Creating controversy where there is none is positively pedestrian by now, but taking it to the lengths that this new documentary does, and doing it with such a salient level of panache, borders on genius. The SNL writing staff, circa 1977, couldn't have created a more audaciously comical premise than Ben Stein -- a man so square he craps cubes -- writing "I Will Not Question Authority" on a blackboard while dressed like Angus Young. Stein is a Dangerous Mind only if you see mark-to-market accounting as a ballsy show of defiance, which makes him the perfect impertinent hero for the God-said-it-I-believe-it set.

Unfortunately, no matter how creative the packaging, the lesson being sold in Expelled remains little more than nonsense. Stein and company can wrap themselves in the American flag and the freedom to question that it provides; they can grab a handful of ostensible pop culture street cred by aligning themselves with the likes of Bono; in the end, it doesn't make so-called Intelligent Design any more logically sound. It's still a religious assertion, and not a scientific one. It doesn't stand up to even the most rudimentary evidential scrutiny, and while it's always important to ask questions and allow for healthy debate, no matter the topic, at some point a line has to be drawn separating fact from fiction -- or distraction. The truth is important because it's the yardstick by which we measure our reality, and Ben Stein -- or anyone else -- trying to pass off spectacular whimsy as legitimate fact is, yes, damaging. Not everything can be up for discussion, no matter how large a segment of the population might believe otherwise.

And that's the best part of all this: Stein and his supposedly rag-tag little group of freedom fighters are neither rag-tag nor little.

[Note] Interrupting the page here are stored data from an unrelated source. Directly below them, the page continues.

theorem Blk.stepMoves_form (b : Blk) (h₀ : MediaForm b) : MediaForm (Blk.stepMoves b) := by
  unfold Blk.stepMoves
  repeat (first | with_reducible assumption | (with_reducible apply Blk.startGroups_form) | (with_reducible apply Blk.stepMove_form) | (with_reducible apply Blk.stepArea_form) | (with_reducible apply Blk.stepRebuild_form) | (with_reducible apply Blk.beginPasses_form) | (with_reducible apply Blk.dropBroken_form) | (with_reducible refine form_foldl (fun c x hc => ?_) _ _ ?_) | with_reducible apply form_ite | extract_lets | (dsimp +zetaDelta only))

theorem Blk.drive_form (b : Blk) (h₀ : MediaForm b) : MediaForm (Blk.drive b) := by
  unfold Blk.drive
  repeat (first | with_reducible assumption | (with_reducible apply Blk.issueRecords_form) | (with_reducible apply Blk.advanceJobs_form) | (with_reducible apply Blk.stepMoves_form) | with_reducible apply form_ite)

theorem Blk.egress_form (b : Blk) (li : Nat) (data : Line) (e : EgressErr) (h₀ : MediaForm b) : MediaForm (Blk.egress b li data e).1 :=
  keep_form (Blk.egress_only (m₀ := [.free, .out, .od, .hA, .hB, .can, .path, .poison, .media, .linen, .tweed, .modes, .safety]) b li data e (by decide) (only_refl _ _)) (by decide) h₀

theorem Blk.startCold_form (b : Blk) (w : Work) (li : Nat) (more : List Mem) (h₀ : MediaForm b) : MediaForm (Blk.startCold b w li more) :=
  keep_form (Blk.startCold_only (m₀ := [.free, .media, .twill, .tweed]) b w li more (by decide) (only_refl _ _)) (by decide) h₀

theorem Blk.cannotStore_form (b : Blk) (li : Nat) (h₀ : MediaForm b) : MediaForm (Blk.cannotStore b li) :=
  keep_form (Blk.cannotStore_only (m₀ := [.free, .out, .od, .hA, .hB, .can, .path, .poison, .media, .linen, .tweed, .modes]) b li (by decide) (only_refl _ _)) (by decide) h₀

theorem Blk.countStall_form (b : Blk) (stall : Bool) (h₀ : MediaForm b) : MediaForm (Blk.countStall b stall) :=
  keep_form (Blk.countStall_only (m₀ := [.od, .tweed]) b stall (by decide) (only_refl _ _)) (by decide) h₀

theorem Blk.coldBuffer_form (b0 : Blk) (n : Nat) (x : HBuf) (e : EgressErr) (h₀ : MediaForm b0) : MediaForm (Blk.coldBuffer b0 n x e) := by
  unfold Blk.coldBuffer
  repeat (first | with_reducible assumption | (with_reducible apply Blk.report_form) | (with_reducible apply Blk.bufferDone_form) | (with_reducible apply Blk.egress_form) | (with_reducible apply Blk.startCold_form) | (with_reducible apply Blk.cannotStore_form) | (with_reducible apply Blk.countStall_form) | with_reducible apply form_ite | extract_lets | split | (dsimp +zetaDelta only))

theorem Blk.coldThrough_form (b0 : Blk) (li : Nat) (e : EgressErr) (h₀ : MediaForm b0) : MediaForm (Blk.coldThrough b0 li e) := by
  unfold Blk.coldThrough
  repeat (first | with_reducible assumption | (with_reducible apply Blk.completeWrites_form) | (with_reducible apply Blk.egress_form) | (with_reducible apply Blk.throughAgain_form) | (with_reducible apply Blk.startCold_form) | (with_reducible apply Blk.cannotStore_form) | (with_reducible apply Blk.countStall_form) | with_reducible apply form_ite | extract_lets | split | (dsimp +zetaDelta only))

theorem Blk.markUsed_form (b : Blk) (li : Nat) (h₀ : MediaForm b) : MediaForm (Blk.markUsed b li) :=
  keep_form (Blk.markUsed_only (m₀ := [.velvet]) b li (by decide) (only_refl _ _)) (by decide) h₀

theorem Blk.wasteCopy_form (b : Blk) (slot stripe : Nat) (h₀ : MediaForm b) : MediaForm (Blk.wasteCopy b slot stripe) :=
  keep_form (Blk.wasteCopy_only (m₀ := [.twill]) b slot stripe (by decide) (only_refl _ _)) (by decide) h₀

theorem Blk.applySwitch_form (b : Blk) (li : Nat) (why : ProgFor) (since : Nat) (h₀ : MediaForm b) : MediaForm (Blk.applySwitch b li why since) := by
  unfold Blk.applySwitch
  repeat (first | with_reducible assumption | (with_reducible apply Blk.setHot_form) | (with_reducible apply Blk.bufferDone_form) | (with_reducible apply Blk.throughDone_form) | (with_reducible apply Blk.dropJob_form) | (with_reducible apply Blk.jobEffect_form) | (with_reducible apply Blk.markUsed_form) | (with_reducible apply Blk.wasteCopy_form) | split)

theorem Blk.switchLine_form (b : Blk) (li : Nat) (why : ProgFor) (since : Nat) (h₀ : MediaForm b) : MediaForm (Blk.switchLine b li why since) := by
  unfold Blk.switchLine
  repeat (first | with_reducible assumption | (with_reducible apply onMedia_form <;> [(intro; rfl); skip]) | (with_reducible apply Blk.applySwitch_form) | with_reducible apply form_ite)

theorem Blk.pumpSwitches_form (b : Blk) (h₀ : MediaForm b) : MediaForm (Blk.pumpSwitches b) := by
  unfold Blk.pumpSwitches
  repeat (first | with_reducible assumption | (with_reducible apply onMedia_form <;> [(intro; rfl); skip]) | (with_reducible apply Blk.switchLine_form) | (with_reducible refine form_foldl (fun c x hc => ?_) _ _ ?_))

theorem Blk.keepWay_form (b : Blk) (li : Nat) (h₀ : MediaForm b) : MediaForm (Blk.keepWay b li) :=
  keep_form (Blk.keepWay_only (m₀ := [.twill]) b li (by decide) (only_refl _ _)) (by decide) h₀

theorem Blk.hotWrite_form (b : Blk) (n : Nat) (x : HBuf) (lane : Nat) (l : Lane) (h₀ : MediaForm b) : MediaForm (Blk.hotWrite b n x lane l) := by
  unfold Blk.hotWrite
  repeat (first | with_reducible assumption | (with_reducible apply Blk.storeLine_form) | (with_reducible apply Blk.putBuf_form) | (with_reducible apply Blk.program_form) | (with_reducible apply Blk.closeFull_form) | (with_reducible apply Blk.takePosition_form) | (with_reducible apply Blk.keepWay_form) | (with_reducible apply Blk.switchLine_form) | with_reducible apply form_ite | extract_lets | (dsimp +zetaDelta only))

theorem Blk.closeAfter_form (b : Blk) (why : ProgFor) (h₀ : MediaForm b) : MediaForm (b.closeAfter why) := by
  cases why <;> first | exact h₀ | (apply Blk.closeFull_form; exact h₀)

theorem Blk.recordStored_form (b : Blk) (x : Mem) (h₀ : MediaForm b) : MediaForm (Blk.recordStored b x) :=
  keep_form (Blk.recordStored_only (m₀ := [.free, .out, .od, .hA, .hB, .can, .path, .media, .linen, .tweed]) b x (by decide) (only_refl _ _)) (by decide) h₀

theorem Blk.programStored_form (b : Blk) (why : ProgFor) (since : Nat) (h₀ : MediaForm b) : MediaForm (Blk.programStored b why since) := by
  unfold Blk.programStored
  extract_lets b1
  have hb : MediaForm b1 := Blk.closeAfter_form b why h₀
  clear_value b1
  repeat (first | with_reducible assumption | (with_reducible apply onMedia_form <;> [(intro; rfl); skip]) | (with_reducible apply Blk.recordStored_form) | (with_reducible apply Blk.onJob_form) | (with_reducible apply Blk.dropJob_form) | (with_reducible apply Blk.wasteCopy_form) | (with_reducible apply Blk.switchLine_form) | (with_reducible apply Blk.closeAfter_form) | split)

theorem Blk.closeFailed_form (b : Blk) (slot stripe : Nat) (h₀ : MediaForm b) : MediaForm (Blk.closeFailed b slot stripe) := by
  unfold Blk.closeFailed
  repeat (first | with_reducible assumption | (with_reducible apply Blk.onTwill_form) | (with_reducible apply Blk.closeStripe_form) | extract_lets | split | (dsimp +zetaDelta only))

theorem Blk.recordAgain_form (b : Blk) (x : Mem) (c : MLine) (h₀ : MediaForm b) : MediaForm (Blk.recordAgain b x c) :=
  keep_form (Blk.recordAgain_only (m₀ := [.free, .out, .od, .hA, .hB, .can, .path, .media, .twill, .linen, .tweed]) b x c (by decide) (only_refl _ _)) (by decide) h₀

theorem Blk.jobFailed_form (b : Blk) (j : Nat) (x : Mem) (loc : Nat) (c : MLine) (h₀ : MediaForm b) : MediaForm (Blk.jobFailed b j x loc c) :=
  keep_form (Blk.jobFailed_only (m₀ := [.free, .out, .od, .hA, .hB, .can, .path, .media, .velvet, .twill, .linen, .tweed]) b j x loc c (by decide) (only_refl _ _)) (by decide) h₀

theorem Blk.retireLocation_form (b : Blk) (pid line : Nat) (c : MLine) (why : ProgFor) (h₀ : MediaForm b) : MediaForm (Blk.retireLocation b pid line c why) := by
  unfold Blk.retireLocation
  repeat (first | with_reducible assumption | (with_reducible apply onMedia_form <;> [(intro; rfl); skip]) | (with_reducible apply Blk.onTwill_form) | (with_reducible apply Blk.reportUnit_form) | (with_reducible apply Blk.storeLine_form) | (with_reducible apply Blk.putBuf_form) | (with_reducible apply Blk.recordAgain_form) | (with_reducible apply Blk.onJob_form) | (with_reducible apply Blk.tileFailure_form) | (with_reducible apply Blk.throughAgain_form) | (with_reducible apply Blk.leaveSlot_form) | (with_reducible apply Blk.closeFailed_form) | (with_reducible apply Blk.jobFailed_form) | with_reducible apply form_ite | extract_lets | split | (dsimp +zetaDelta only))

theorem Blk.reprogram_form (b : Blk) (pid line : Nat) (c : MLine) (why : ProgFor) (ovw : Bool) (tries : Nat) (h₀ : MediaForm b) : MediaForm (Blk.reprogram b pid line c why ovw tries) :=
  keep_form (Blk.reprogram_only (m₀ := [.free, .out, .od, .hA, .hB, .can, .media, .twill, .linen, .tweed]) b pid line c why ovw tries (by decide) (only_refl _ _)) (by decide) h₀

theorem Blk.verifyEnds_form (b : Blk) (pid : Nat) (same : Bool) (h₀ : MediaForm b) : MediaForm (Blk.verifyEnds b pid same) := by
  unfold Blk.verifyEnds
  repeat (first | with_reducible assumption | (with_reducible apply Blk.onPart_form) | (with_reducible apply Blk.programStored_form) | (with_reducible apply Blk.retireLocation_form) | (with_reducible apply Blk.reprogram_form) | with_reducible apply form_ite | split)

theorem Blk.dieBusy_form (b : Blk) (d ns : Nat) (h₀ : MediaForm b) : MediaForm (Blk.dieBusy b d ns) :=
  keep_form (Blk.dieBusy_only (m₀ := [.media, .tweed]) b d ns (by decide) (only_refl _ _)) (by decide) h₀

theorem Blk.askVerify_form (b : Blk) (pid : Nat) (h₀ : MediaForm b) : MediaForm (Blk.askVerify b pid) :=
  keep_form (Blk.askVerify_only (m₀ := [.media]) b pid (by decide) (only_refl _ _)) (by decide) h₀

theorem Blk.programEnds_form (b0 : Blk) (pid : Nat) (ok : Bool) (h₀ : MediaForm b0) : MediaForm (Blk.programEnds b0 pid ok) := by
  unfold Blk.programEnds
  repeat (first | with_reducible assumption | (with_reducible apply onMedia_form <;> [(intro; rfl); skip]) | (with_reducible apply Blk.bump_form) | (with_reducible apply Blk.dieBusy_form) | (with_reducible apply Blk.onPart_form) | (with_reducible apply Blk.storeLine_form) | (with_reducible apply Blk.program_form) | (with_reducible apply Blk.programStored_form) | (with_reducible apply Blk.retireLocation_form) | (with_reducible apply Blk.askVerify_form) | (with_reducible refine form_foldl (fun c x hc => ?_) _ _ ?_) | with_reducible apply form_ite | extract_lets | split | (dsimp +zetaDelta only))

theorem Blk.pump_form (b : Blk) (d : Nat) (h₀ : MediaForm b) : MediaForm (Blk.pump b d) :=
  keep_form (Blk.pump_only (m₀ := [.free, .out, .od, .hA, .hB, .can, .media, .twill, .linen, .tweed]) b d (by decide) (only_refl _ _)) (by decide) h₀

theorem Blk.goOn_form (b : Blk) (d : Nat) (h₀ : MediaForm b) : MediaForm (Blk.goOn b d) := by
  unfold Blk.goOn
  repeat (first | with_reducible assumption | (with_reducible apply Blk.pump_form) | (with_reducible apply Blk.drive_form) | (with_reducible apply Blk.pumpSwitches_form))

theorem Blk.blankTiles_form (b : Blk) (pid tile count : Nat) (h₀ : MediaForm b) : MediaForm (Blk.blankTiles b pid tile count) := by
  unfold Blk.blankTiles; extract_lets; exact onMedia_lines' (fun m hm => NMap.filter_rising _ hm) h₀

theorem Blk.retireTile_form (b : Blk) (key : Nat) (h₀ : MediaForm b) : MediaForm (Blk.retireTile b key) :=
  keep_form (Blk.retireTile_only (m₀ := [.twill]) b key (by decide) (only_refl _ _)) (by decide) h₀

theorem Blk.resetEnds_form (b : Blk) (pid : Nat) (ok : Bool) (h₀ : MediaForm b) : MediaForm (Blk.resetEnds b pid ok) := by
  unfold Blk.resetEnds
  repeat (first | with_reducible assumption | (with_reducible apply Blk.bump_form) | (with_reducible apply Blk.reportUnit_form) | (with_reducible apply Blk.dieBusy_form) | (with_reducible apply Blk.onPart_form) | (with_reducible apply Blk.resetOver_form) | (with_reducible apply Blk.tileFailure_form) | (with_reducible apply Blk.blankTiles_form) | (with_reducible apply Blk.retireTile_form) | with_reducible apply form_ite | extract_lets | split | (dsimp +zetaDelta only))

theorem Blk.openOwn_form (b : Blk) (rid : Nat) (a : Acc) (p : Place) (e : DpErr) (h₀ : MediaForm b) : MediaForm (Blk.openOwn b rid a p e) :=
  keep_form (Blk.openOwn_only (m₀ := [.free, .out, .od, .hA, .hB, .can, .path, .media, .velvet, .linen, .tweed, .modes, .safety]) b rid a p e (by decide) (only_refl _ _)) (by decide) h₀

theorem Blk.resumeHeld_form (b : Blk) (x : Acc) (e : DpErr) (h₀ : MediaForm b) : MediaForm (Blk.resumeHeld b x e) := by
  unfold Blk.resumeHeld
  repeat (first | with_reducible assumption | (with_reducible apply Blk.onAcc_form) | (with_reducible apply Blk.lineData_form) | (with_reducible apply Blk.startRead_form) | (with_reducible apply Blk.openOwn_form) | with_reducible apply form_ite | split)

theorem Blk.tagArrives_form (b : Blk) (ti : Nat) (h₀ : MediaForm b) : MediaForm (Blk.tagArrives b ti) := by
  unfold Blk.tagArrives
  repeat (first | with_reducible assumption | (with_reducible apply Blk.onAcc_form) | (with_reducible apply Blk.resumeHeld_form) | (with_reducible refine form_foldl (fun c x hc => ?_) _ _ ?_) | extract_lets | split | (dsimp +zetaDelta only))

In fact, the idea that we're expected to believe that the religious in this country are few and persecuted is laughable, bordering on offensive.

Last Sunday evening, CNN aired something it called the "Compassion Forum." It was a live event, broadcast from Messiah College in Pennsylvania, in which an entire roomful of religious leaders -- mostly Christian -- were granted an audience with the two Democratic candidates for president, one of whom may eventually be the next leader of the free world. For two hours, Hillary Clinton and Barack Obama talked not about war, education and the economy, but about how their faith guides them and, to some extent, who loves Jesus more. The fact that either candidate believes that he or she has the luxury right now to spout metaphysical platitudes is nothing short of staggering -- though certainly not surprising. Just a few days prior to the "Compassion Forum," the entire cast of American Idol, dressed in evangelical white, belted its way through Shout to the Lord not once, but twice on national television. And today, the city in which I live, New York, is at a standstill as thousands crowd the streets -- streets which have been shut down by police -- to reverently welcome an unremarkable man in ridiculous robes and a funny hat who believes that he has a hotline to the creator of the universe and who just wrapped up a meeting with the President of the United States.

In other words, don't even attempt to claim that the religious suffer for their beliefs in this country. Hell, as long as you insist that you're doing it in the name of God, you can swap wives and molest children in The Middle of Nowhere, Texas for years before somebody finally comes and hauls your lunatic ass off to jail.

Ben Stein can rage against the scientific machine all he wants. He can shake his fist and shout, "Don't try to keep me down with your, your gravity, man!" It won't make a spurious assertion -- that intelligent design deserves a seat at the lab station -- any more sound, nor will it make Stein anything more than a rebel without a clue.